▸ ABOUT THIS TASK: Gather each line of the records where "parameters" appears.
────────
-- ==== Sys2Proof/Config.lean ====
section
/-! DEFINITION. What an implementation fixes: the literals and the parameters of 00_scope.md R5, and the free values the
spec leaves to the host (`key_in`, `rnd_in`, the instants of the tick), which no proof can evaluate. -/

namespace Sys2Proof

/-! ## Literals the source states (00_scope.md R5) -/

/-- `MEM_SIZE`, bytes of memory. -/
abbrev memSize : Nat := 4096
/-- `ADDR_MAX` = `MEM_SIZE` − 1. -/
abbrev addrMax : Nat := 0xFFF
/-- `FONT_BASE`, the address of glyph 0. -/
abbrev fontBase : Nat := 0x050
/-- `FONT_LEN`, bytes of the glyph table. -/
abbrev fontLen : Nat := 80
/-- `GLYPH_STRIDE`, bytes per glyph. -/
abbrev glyphStride : Nat := 5
/-- The glyphs of the table: `FONT_LEN` / `GLYPH_STRIDE` = 16. -/
abbrev nGlyphs : Nat := fontLen / glyphStride
/-- `PROG_BASE`, where the host loads a program. -/
abbrev progBase : Nat := 0x200
/-- `PROG_MAX_LEN`, the longest image that is loaded. -/
abbrev progMaxLen : Nat := 3584
/-- `NREGS`, general registers. -/
abbrev nRegs : Nat := 16
/-- `FLAG_REG`, the register that doubles as the flag. -/
abbrev flagReg : Nibble := 0xF
/-- `PC_WIDTH`, bits of `pc`, of a stack slot and of `FPC`. -/
abbrev pcWidth : Nat := 16
/-- `I_WIDTH`, bits of the index register. -/
abbrev iWidth : Nat := 16
/-- `STACK_DEPTH`, slots of the call stack. -/
abbrev stackDepth : Nat := 16
/-- `FB_W`, columns of the framebuffer. -/
abbrev fbW : Nat := 64
/-- `FB_H`, rows of the framebuffer. -/
abbrev fbH : Nat := 32
/-- `NKEYS`, key lines. -/
abbrev nKeys : Nat := 16
/-- `INSN_BYTES`, the length of every instruction: the 2 by which the fetch, a skip and the waiting FX0A move `pc`. -/
abbrev insnBytes : Nat := 2
/-- `REFRESH_HZ`, the nominal rate of the tick. The model holds no time (00_scope.md R4 (d)), so no definition reads it. -/
abbrev refreshHz : Nat := 60

/-! ## Points the source leaves open (00_scope.md R5, 92_eei_decisions.md) -/

/-- `ADDR_POLICY` (D4, D5): an address above 0xFFF is a fatal error, or is taken modulo 4096. -/
inductive AddrPolicy where
  | fault
  | wrap
  deriving DecidableEq, Repr

/-- `SUB_FLAG` (D6): what 8XY5 and 8XY7 write into the flag. -/
inductive SubFlag where
  | notBorrowGe
  | notBorrowGt
  | borrow
  deriving DecidableEq, Repr

/-- `SHIFT_SRC` (D7): the register 8XY6 and 8XYE shift. -/
inductive ShiftSrc where
  | vx
  | vy
  deriving DecidableEq, Repr

/-- `KEY_INDEX_POLICY` (D10): a key index above 15 is a fatal error, or only its low four bits are used. -/
inductive KeyIndexPolicy where
  | fault
  | mask4
  deriving DecidableEq, Repr

/-- The glyph table: 16 glyphs of 5 rows, top row first (20_memory.md R53). -/
abbrev Font := Vector (Vector Byte glyphStride) nGlyphs

/-- The parameters of the machine that the source leaves open (00_scope.md R5). -/
structure Config where
  /-- `RESET_PC` (D2). -/
  resetPc : BitVec pcWidth
  /-- `FONT[0..79]` (D3). -/
  font : Font
  /-- `ADDR_POLICY` (D4, D5). -/
  addrPolicy : AddrPolicy
  /-- `SUB_FLAG` (D6). -/
  subFlag : SubFlag
  /-- `SHIFT_SRC` (D7). -/
  shiftSrc : ShiftSrc
  /-- `LDST_INCREMENTS_I` (D8). -/
  ldstIncrementsI : Bool
  /-- `ADDI_SETS_VF` (D9). -/
  addISetsVf : Bool
  /-- `KEY_INDEX_POLICY` (D10). -/
  keyIndexPolicy : KeyIndexPolicy
  /-- `STRICT_DECODE` (D11). -/
  strictDecode : Bool
  deriving DecidableEq, Repr

/-- Glyphs 0 to 7 of 20_memory.md R53. PRESUMED by the spec itself (G1): log 2. -/
def fontLow : Vector (Vector Byte glyphStride) 8 :=
  #v[#v[0xF0, 0x90, 0x90, 0x90, 0xF0],
     #v[0x20, 0x60, 0x20, 0x20, 0x70],
     #v[0xF0, 0x10, 0xF0, 0x80, 0xF0],
     #v[0xF0, 0x10, 0xF0, 0x10, 0xF0],
     #v[0x90, 0x90, 0xF0, 0x10, 0x10],
     #v[0xF0, 0x80, 0xF0, 0x10, 0xF0],
     #v[0xF0, 0x80, 0xF0, 0x90, 0xF0],
     #v[0xF0, 0x10, 0x20, 0x40, 0x40]]

/-- Glyphs 8 to F of 20_memory.md R53. PRESUMED by the spec itself (G1): log 2. -/
def fontHigh : Vector (Vector Byte glyphStride) 8 :=
  #v[#v[0xF0, 0x90, 0xF0, 0x90, 0xF0],
     #v[0xF0, 0x90, 0xF0, 0x10, 0xF0],
     #v[0xF0, 0x90, 0xF0, 0x90, 0x90],
     #v[0xE0, 0x90, 0xE0, 0x90, 0xE0],
     #v[0xF0, 0x80, 0x80, 0x80, 0xF0],
     #v[0xE0, 0x90, 0x90, 0x90, 0xE0],
     #v[0xF0, 0x80, 0xF0, 0x80, 0xF0],
     #v[0xF0, 0x80, 0xF0, 0x80, 0x80]]

/-- The defaults of 00_scope.md R5. DESIGN CHOICE of the spec at each point: log 1 to 9. -/
def Config.default : Config where
  resetPc := 0x200
  font := fontLow ++ fontHigh
  addrPolicy := .fault
  subFlag := .notBorrowGe
  shiftSrc := .vx
  ldstIncrementsI := false
  addISetsVf := false
  keyIndexPolicy := .fault
  strictDecode := true

/-! ## Free values: nothing constrains them -/

/-- The level of `key_in` at a sample the host has not fixed beforehand (U19): any value. Log 16. -/
opaque Config.freeKeyIn : Nat → BitVec nKeys

/-- The level of `rnd_in` in a cycle for which the host has not fixed it beforehand (U13, D17): any value. Log 15. -/
opaque Config.freeRndIn : Nat → Byte

/-- Whether a tick falls on a boundary for which the host has not fixed it beforehand (U20, D13): either. Log 11. -/
opaque Config.freeTick : Nat → Bool

end Sys2Proof
end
────────
▸ OUTPUT:
/-! DEFINITION. What an implementation fixes: the literals and the parameters of 00_scope.md R5, and the free values the
/-- The parameters of the machine that the source leaves open (00_scope.md R5). -/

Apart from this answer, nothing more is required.